-- ==== Sys2Proof/Laws/Walks.lean ====
section
/-!
SUPPORT. What the walk engine's operations do: attention, the start, resumption, suspension, completion
and end of a walk, and the grant to a waiter.
-/

namespace Sys2Proof.Machine

variable (s : State)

--------

▶ [WORK REQUIRED] All of the material above needs to be copied exactly.

▶ [ANSWER SPACE]
-- ==== Sys2Proof/Laws/Walks.lean ====
section
/-!
SUPPORT. What the walk engine's operations do: attention, the start, resumption, suspension, completion
and end of a walk, and the grant to a waiter.
-/

namespace Sys2Proof.Machine

variable (s : State)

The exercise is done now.